Дороги от конторы до дома Марии хватило, чтобы принять решение. Да, она приняла его, может быть, сразу, ещё до посещения Лашкова, но не захотела пока расстраивать своё начальство и старых друзей.

Как только вошла в дом, сразу позвонила  Клименко, но никто трубку не снял. «Наверное, в училище. Да какие сейчас в каникулы занятия? Позвоню попозже. А вдруг уехали куда? - Сомнения замучили Марусю. – Так, - размышляла она дальше, -  документы мы отослали. Что ещё? Дом! Как с ним быть? Пойду-ка я  к Аграфене, приглашу её на ужин, завтра выходной, вот с ней и посидим, поговорим. Всё обсудим. – Поглядела на часы. - Успею ли обед приготовить до вечерней дойки? Должна, вроде». - И принялась кухарничать, забыв о соседке.

Аграфену она позвала вечером, через забор. У них в заборе калитка была предусмотрена, чтобы  не через улицу ходить к друг другу. У добрых соседей всегда так.

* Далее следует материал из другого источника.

/-- An entry is refused or aborted (R500): counted for each refuser, and recorded for the lowest. -/
def refused (s : State) (target : Nat) (aborted : Bool) (refs : List Nat) : State :=
  match refs with
  | [] => s
  | r :: _ =>
    let s := refs.foldl (fun (s : State) i => s.bump R.PWR_REFUSE_CNT 0 i) s
    let s := ((s.wr R.PWR_LAST_REF_ID r).wr R.PWR_LAST_REF_TARGET target).wr R.PWR_LAST_REF_ABORTED (if aborted then 1 else 0)
    let s := (s.wr R.PWR_LAST_REF_TSW s.tswNow).tally 0x1E0
    s.event pwrPage (if aborted then 2 else 1) (r + target * 16 + (if aborted then 128 else 0))

/-! ### Step 2: functions and trunks drain -/

/-- A trunk retrains, for an entry to P2 or an exit from it. -/
def retrainOne (s : State) (n : Nat) : State := s.linkToDown n causeRetrain

/-- The functions that P2 removes drain (R265, R289, R392, R372). -/
def drainsQuiet (s : State) : State :=
  (s.updPwr (fun p => { p with drained := 2 })).displayShuts.stoShutdown.enginesStop.usbQuiets

/-- The functions that P3 and P4 remove drain (R328, R345). -/
def drainsDeep (s : State) : State := (s.windowsClose.macsStop).updPwr (fun p => { p with drained := 3 })

/-- Step 2 of an entry begins (Table 16.3): for P2 every running trunk retrains at one lane and 10.3125 GBd. -/
def drainsBegin (s : State) (target : Nat) : State :=
  let s := if 2 ≤ target ∧ s.pwr.drained < 2 then s.drainsQuiet else s
  let s := if 3 ≤ target ∧ s.pwr.drained < 3 then s.drainsDeep else s
  if target = 2 then
    let up := (List.range 16).filter (fun n => s.linkState n == linkUp)
    up.foldl retrainOne (s.updPwr (fun p => { p with quiet := true, retrain := up }))
  else s

/-- The functions that stand drained at level 2 or 3 read DISABLED. -/
def functionsDrained (s : State) (level : Nat) : Bool :=
  (decide (level < 2) || ([0, 1].all (fun i => s.srcState i == srcDisabled) && [0, 1].all (fun p => s.rpState p == rpOff) &&
    (List.range 32).all (fun b => s.btState b == btDisabled) && (List.range 16).all (fun e => s.engSt e == engOff) &&
    bulkEps.all (fun e => s.epState e == epDisabled))) &&
  (decide (level < 3) || ((List.range 64).all (fun w => s.owin R.HBR_OWIN_STAT_STATE w == winDisabled) &&
    (List.range 32).all (fun i => s.iwin R.HBR_IWIN_STAT_STATE i == winDisabled) &&
    (List.range 4).all (fun m => s.macState m == macDisabled)))

/-- The trunks that an entry to P2 retrains are up again, or go by their own rules (Table 16.10). -/
def trunksRetrained (s : State) : Bool :=
  s.pwr.retrain.all (fun n => s.linkState n == linkUp || s.rd R.TRK_LSTAT_CAUSE n != causeRetrain || s.rd R.TRK_LCFG_EN n == 0)

/-- Every trunk drains by R96, for P3 and P4. -/
def trunksDrain (s : State) : State :=
  (List.range 16).foldl (fun s n =>
    if s.linkState n = linkUp then s.linkToDrain n
    else if s.linkState n = linkDrain ∨ s.linkState n = linkDown then s
    else s.linkToDown n causeDisabled) (s.updPwr (fun p => { p with shut := true }))

/-- Both planes go to OFF with their EN as it is, and no plane holds authority; a FENCE waits for a plane that left service no longer (R25). -/
def planesStop (s : State) : State :=
  let s := if s.rd R.RGM_STAT_AUTH_VALID = 1 then (s.loseAuth (s.rd R.RGM_STAT_AUTH)).noAuth else s
  [0, 1].foldl (fun s p => ((s.failFences p).emptyPlane p).wr R.SW_STAT_STATE planeOff p) s

/-! ### Steps 3 to 5, and the way back -/

def setTrans (s : State) (t : PwrTrans) : State := s.updPwr (fun p => { p with trans := some t })

/-- What follows a transition: a trim and an alert that waited for it (Table 16.10). -/
def transDone (s : State) : State := s.vidRequest.alertServed

/-- In P1 each downstream USB port with PORT_EN 0, and each storage port with no block tunnel enabled, is powered off (R289, R372). -/
def portsOffP1 (s : State) : State :=
  if s.pwrState = 1 then
    ((List.range 4).filter (fun n => !(s.rd R.USB_HUB_CFG_PORT_EN).testBit n)).foldl
      (fun s n => (s.wr R.USB_PORT_STAT_STATE portOff 0 n).wr R.USB_PORT_STAT_POWER 0 0 n) s.stoTrims
  else s

/-- Step 5: the entry commits. -/
def commitEntry (s : State) (t : PwrTrans) : State :=
  let s := ((s.wr R.PWR_STAT_STATE t.target).wr R.PWR_STAT_BUSY 0).wr R.PWR_STAT_TARGET 0
  let s := (s.wr R.PWR_STAT_LAST_RESULT 0).updPwr (fun p => { p with trans := none })
  let s := s.portsOffP1.irq pwrPage 0
  if t.target = 4 then s.dramLost else s.transDone

/-- The regulator requests of step 4 (R507, R509). -/
def entryRequests (s : State) (t : PwrTrans) : List (Nat × RegOp) :=
  if t.target = 4 then [3, 2, 0, 1].map (fun r => (r, .off))
  else if vidIndex t.target = vidIndex t.source then []
  else [(0, .volt (s.vid (vidIndex t.target)))]

/-- Steps 3 and 4: domains are switched off, DRAM goes into self-refresh for P3, or loses its contents unless it is in self-refresh already, and the regulators are asked. -/
def switchOff (s : State) (t : PwrTrans) : State :=
  let s := s.switchDomains (s.stateDomains t.target)
  let s := if t.target = 3 then s.selfRefresh else s
  let s := if t.target = 4 then
      (if s.pwr.refresh then s else s.dramLost).updPwr (fun p => { p with asleep := some (s.panelNs, s.aonTime) })
    else s
  let s := (s.setTrans { t with stage := .volts }).regAsk (s.entryRequests t)
  if s.regsDone then s.commitEntry t else s

/-- An exit, or an aborted entry's way back, asks for its voltage (R501): regulators that are off are turned on in the order 1, 0, 2, 3. -/
def backVolts (s : State) (t : PwrTrans) : State :=
  let mv := s.vid (vidIndex t.target)
  let l := s.regsBack mv (s.pwr.asked != mv && vidIndex t.target != vidIndex t.source)
  let s := (s.setTrans { t with stage := .volts, leaving := true }).regAsk l
  if s.regsDone then s.setTrans { t with stage := .domains, leaving := true } else s

/-- An entry is aborted (R499): it goes back to the state it started from. -/
def abortEntry (s : State) (t : PwrTrans) (refs : List Nat) : State :=
  let s := (s.refused t.target true refs).regsDropped.alertServed
  s.backVolts { source := t.target, target := t.source, leaving := true, stage := .volts }

/-- The entry in progress that can still be aborted. -/
def entering (s : State) : Option PwrTrans := s.pwr.trans.filter (fun t => !t.leaving && !s.pwr.restoring)

/-- The continuous vetoes are evaluated (R499). -/
def watchEntry (s : State) : State :=
  match s.entering with
  | none => s
  | some t => if (s.watchersOf t.target).isEmpty then s else s.abortEntry t (s.watchersOf t.target)

/-- An exit begins (R501). -/
def leave (s : State) (target : Nat) : State :=
  let s := ((s.wr R.PWR_STAT_BUSY 1).wr R.PWR_STAT_TARGET target)
  s.backVolts { source := s.pwrState, target := target, leaving := true, stage := .volts }

/-- PWR_REQ (R496). -/
def pwrRequest (s : State) (path target : Nat) : State :=
  if s.pwrBusy then s.wr R.PWR_STAT_LAST_RESULT 0xC
  else if 5 ≤ target then s.wr R.PWR_STAT_LAST_RESULT 0xD
  else if target = s.pwrState then s.wr R.PWR_STAT_LAST_RESULT 0
  else if target < s.pwrState then s.leave target
  else if !s.ownerPath path then s.wr R.PWR_STAT_LAST_RESULT 1
  else
    let s := if s.voltBlocked target then s.wr R.PWR_REG_STAT_FAULT 1 0 0 else s
    let refs := s.refusersOf target
    if !refs.isEmpty then (s.refused target false refs).wr R.PWR_STAT_LAST_RESULT 2
    else
      let s := (s.wr R.PWR_STAT_BUSY 1).wr R.PWR_STAT_TARGET target
      (s.setTrans { source := s.pwrState, target := target, leaving := false, stage := .functions }).drainsBegin target

/-- Step 2 of an entry is over as far as `t` has come: the next stage follows. -/
def quiesced (s : State) (t : PwrTrans) : State :=
  match t.stage with
  | .functions =>
    if !s.functionsDrained s.pwr.drained then s
    else if 3 ≤ t.target then (s.setTrans { t with stage := .trunks }).trunksDrain
    else if t.target = 2 && !s.trunksRetrained then s
    else s.switchOff t
  | .trunks => if (List.range 16).all (fun n => s.linkState n == linkDown) then s.planesStop.switchOff t else s
  | _ => s

/-- Step 4 of R501: what the state runs resumes with its configuration as it stood (R498). -/
def functionsResume (s : State) (was target : Nat) : State :=
  let s := s.updPwr (fun p => { p with drained := if target = 2 then 2 else if 3 ≤ target then 3 else 0 })
  let s := if 2 ≤ was ∧ target < 2 then s.displayResumes.stoResumes.enginesResume.usbResumes else s
  if 3 ≤ was ∧ target < 3 then s.windowsOpen.macsResume else s

/-- Step 3 of R501: planes enter service again, and trunks train or retrain. -/
def trafficResumes (s : State) (was target : Nat) : State :=
  let s := s.updPwr (fun p => { p with quiet := decide (target = 2), shut := decide (3 ≤ target), retrain := [] })
  if 3 ≤ target then s
  else
    let s := [0, 1].foldl (fun s p =>
      if s.rd R.SW_CFG_EN p = 1 ∧ s.planeState p = planeOff then s.beginRestart p else s) s
    let en := (List.range 16).filter (fun n => s.rd R.TRK_LCFG_EN n == 1)
    en.foldl (fun s n =>
      if s.linkState n = linkDown then (if 3 ≤ was then s.enterTrain n else s)
      else if was = 2 ∨ target = 2 then s.retrainOne n
      else s) s

/-- The pair that P3 had off returns (Table 16.2). -/
def pairsResume (s : State) (was target : Nat) : State :=
  if was = 3 ∧ target < 3 then
    [0, 1].foldl (fun s p =>
      if (s.pairState p = pairOff ∨ ((s.mpair p).halted ∧ (s.mpair p).mem = [])) ∧ s.domainRuns (2 + p) ∧ (p = 0 ∨ s.rd R.MGT_CFG_B_EN = 1) then s.pairReturns p else s) s
  else s

/-- Steps 2 to 4 of R501: the domains of the target are on and out of reset, and STATE shows it. -/
def exitDone (s : State) (t : PwrTrans) : State :=
  let s := if s.pwr.doms.testBit 1 then s else s.hibernateReset
  let was := s.pwr.drained
  let aborted := s.pwrState == t.target
  let s := s.switchDomains (s.stateDomains t.target)
  let s := s.updPwr (fun p => { p with trans := none, scl := false, asleep := none })
  let s := if t.target = 3 then s.selfRefresh else s.updPwr (fun p => { p with refresh := false })
  let s := ((s.wr R.PWR_STAT_STATE t.target).wr R.PWR_STAT_BUSY 0).wr R.PWR_STAT_TARGET 0
  let s := s.wr R.PWR_STAT_LAST_RESULT (if aborted then 3 else 0)
  let w := if t.source = 4 then 3 else t.source
  let s := ((s.trafficResumes w t.target).functionsResume was t.target).pairsResume w t.target
  (if t.target = 1 then s.portsOffP1 else if t.source = 1 ∧ t.target = 0 then s.stoResumes else s).transDone.tamperFollows

/-! ### Wake -/

/-- The hub wakes to P0 on a source of Table 16.6, the lower bit when two fall together (R502). -/
def wakes (s : State) (sources trunk : Nat) : State :=
  let b := if sources.testBit 0 then 1 else if sources.testBit 1 then 2 else if sources.testBit 2 then 4
    else if sources.testBit 3 then 8 else 16
  let s := ((s.wr R.PWR_WAKE_LAST_SRC b).wr R.PWR_WAKE_LAST_TRUNK (if b = 2 then trunk else 0)).wr R.PWR_WAKE_LAST_FROM s.pwrState
  let s := (s.bump R.PWR_WAKE_CNT).tally 0x1E1
  let s := s.event pwrPage 3 (s.regWord [R.PWR_WAKE_LAST_SRC, R.PWR_WAKE_LAST_TRUNK, R.PWR_WAKE_LAST_FROM])
  let s := if s.pwrState = 3 then s.updPwr (fun p => { p with scl := false }) else s
  s.leave 0

/-- The sources of a set that are enabled and fire in a state (Table 16.6): the network's in P3 with KEEP 1 alone. -/
def wakeSources (s : State) (sources st : Nat) : Nat :=
  (sources &&& s.rd R.PWR_WAKE_EN ||| (sources &&& 4)) &&& (if st = 3 ∧ s.rd R.ETH_WAKE_CFG_KEEP = 1 then 0x1F else 0xF)

/-- Wake sources fire: in P3 and P4 they wake the hub, and during an entry to them they abort it, together with the vetoes that hold at that instant (R499, R500, R502, Table 16.10). -/
def wakeEvent (s : State) (sources trunk : Nat) : State :=
  match s.entering with
  | some t =>
    let e := s.wakeSources sources t.target
    if t.target < 3 ∨ e = 0 then s
    else s.abortEntry t (s.watchersOf t.target ++ (if e.testBit 4 then [refEth] else []) ++ (if e % 16 = 0 then [] else [refWake]))
  | none =>
    let e := s.wakeSources sources s.pwrState
    if 3 ≤ s.pwrState ∧ s.pwr.trans.isNone ∧ e ≠ 0 then s.wakes e trunk else s

/-- The tamper sources active in an island cycle: a response wakes the hub, or aborts an entry (R422, Tables 16.6 and 16.10). -/
def tamperSeen (s : State) (sources : Nat) : State :=
  let was := s.key.tampered
  let s := s.tamper sources
  if s.key.tampered && !was && !s.rst.off then s.wakeEvent 4 0 else s

/-- CLK_CSR is stopped: in P3 and P4, but for a change of state in which CORE runs (R504, Table 16.9). -/
def csrStopped (s : State) : Bool := !s.pwr.doms.testBit 1 || (s.pwrState == 3 && s.pwr.trans.isNone)

/-! ### Regulators -/

/-- The first request is acknowledged: an entry's last one commits it (R512), an exit's lets its domains power on, and one that restored a setting aborts its entry (R513). -/
def regPolled (s : State) (status : Nat) (pgood : Bool) (mode : Nat) : State :=
  match s.pwr.reqs with
  | [] => s
  | (r, op) :: _ =>
    if s.pwr.idle then s
    else if !s.regClean r op status pgood then (s.pmbRead r pmbStatusWord).wr R.PWR_REG_STAT_STATUS status 0 r
    else
      let s := ((s.pmbRead r pmbStatusWord).wr R.PWR_REG_STAT_STATUS status 0 r).regAcked r op mode
      match s.pwr.trans with
      | none => if s.rst.volts && s.regsDone then s.holdOrRelease else s.alertServed
      | some t =>
        if s.pwr.restoring then
          (s.updPwr (fun p => { p with restoring := false })).abortEntry t [refRegulator]
        else if !s.regsDone then s.watchEntry
        else if t.leaving then (s.setTrans { t with stage := .domains }).alertServed
        else s.commitEntry t

/-- What a request that was not acknowledged replaced. -/
def previousOp (s : State) (t : PwrTrans) : RegOp → RegOp
  | .off => .on
  | .on => .off
  | .volt _ => .volt (if s.rd R.PWR_VCORE = 0 then s.vid (vidIndex t.source) else s.rd R.PWR_VCORE)

/-- A request that must be met is repeated later; the third failure is a regulator fault (R514). -/
def regRepeats (s : State) (r : Nat) : State :=
  let n := s.pwr.fails + 1
  let s := s.updPwr (fun p => { p with fails := n, idle := true })
  if n = 3 then s.regFault r else s

/-- The first request has had no acknowledgement for 2 ms (R513, R514). -/
def regTimesOut (s : State) (status : Nat) : State :=
  match s.pwr.reqs with
  | [] => s
  | (r, op) :: rest =>
    if s.pwr.idle then s
    else
      let s := (((s.pmbRead r pmbStatusWord).wr R.PWR_REG_STAT_STATUS status 0 r).wr R.PWR_REG_STAT_PENDING 0 0 r).bump R.PWR_REG_NOACK
      match s.pwr.trans with
      | none =>
        if s.rst.volts then s.regRepeats r
        else ((s.updPwr (fun p => { p with reqs := rest })).regSend).alertServed
      | some t =>
        if t.leaving then s.regRepeats r
        else if s.pwr.restoring then
          (((s.updPwr (fun p => { p with restoring := false, off := p.off.filter (· != r) })).regsDropped).regFault r).abortEntry t [refRegulator]
        else
          ((s.regsDropped).updPwr (fun p => { p with restoring := true, reqs := [(r, s.previousOp t op)] })).regSend

/-- PMB_ALERT_N goes low: served at once, or after the acknowledgement that is awaited (R515, Table 16.10). -/
def alertLow (s : State) (l : List Nat) : State :=
  if s.regsDone then s.regAlert l else s.updPwr (fun p => { p with alert := some l })

/-- A write of PWR_VIDU[k]: where it changes the setpoint of the present state, that is asked for (R511); during a transition the request follows it (Table 16.10). -/
def trimWrite (s : State) (path k data : Nat) : State :=
  let a := 0x31074 + 4 * k
  s.gateWrite path a data (fun s =>
    let t := s.store path a data [R.PWR_VIDU] 0 k
    if t.vid k = s.vid k then t
    else if t.pwr.trans.isSome then t.updPwr (fun p => { p with trimmed := p.trimmed ++ [k] })
    else if k = vidIndex t.pwrState then t.regAsk [(0, .volt t.vidNow)]
    else t)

У недружных – как принято в нынешнее время – сплошной высокий метра в три забор - крепостная стена из рифлёной жести.

Дозвонилась Маруся и до Клименков, сказала, что ей обязательно нужно к ним приехать:

- Когда вам удобно, чтобы мы не помешали?

- Выбирайте любой день, мы до первого августа здесь. Вы документы выслали? – спросила Людмил Прокофьевна.

- Да, позавчера.

- Хорошо, я прослежу, вы не волнуйтесь. Как придут, я отзвонюсь.

- Спасибо, я всё поняла. Выберу день и приедем.

Маруся положила трубку и с облегчением вздохнула: первый шаг сделан. Главными в её жизни стали дети, как только они появились на свет. А высокие надои, героический труд и рост производительности труда – это всё ушло на второй план. Больше она заработает, меньше – не важно, лишь бы мальчиков вырастить и быть пока рядом с ними.

Вечером, когда она кормила проголодавшихся пацанов, сообщила им, что нужно съездить в училище ещё раз.

- Зачем? – сразу спросил Гришка.

- Я хочу с первого сентября начать работать там, рядом с вами.

- А здесь кто останется? Коза и куры?

- Я поговорю с Аграфеной, чтобы приглядывала за ними, дом протапливала, хотя бы раз в неделю, а мы на лето сюда будем возвращаться. А учебный год вместе проведём.

- Зачем? – опять настойчиво спросил Гришка.

- Чтобы больше никому хрена не слепил, - усмехнулся Иван.

- Да ладно попрекать, я у Козы прощенья попрошу перед отъездом в училище.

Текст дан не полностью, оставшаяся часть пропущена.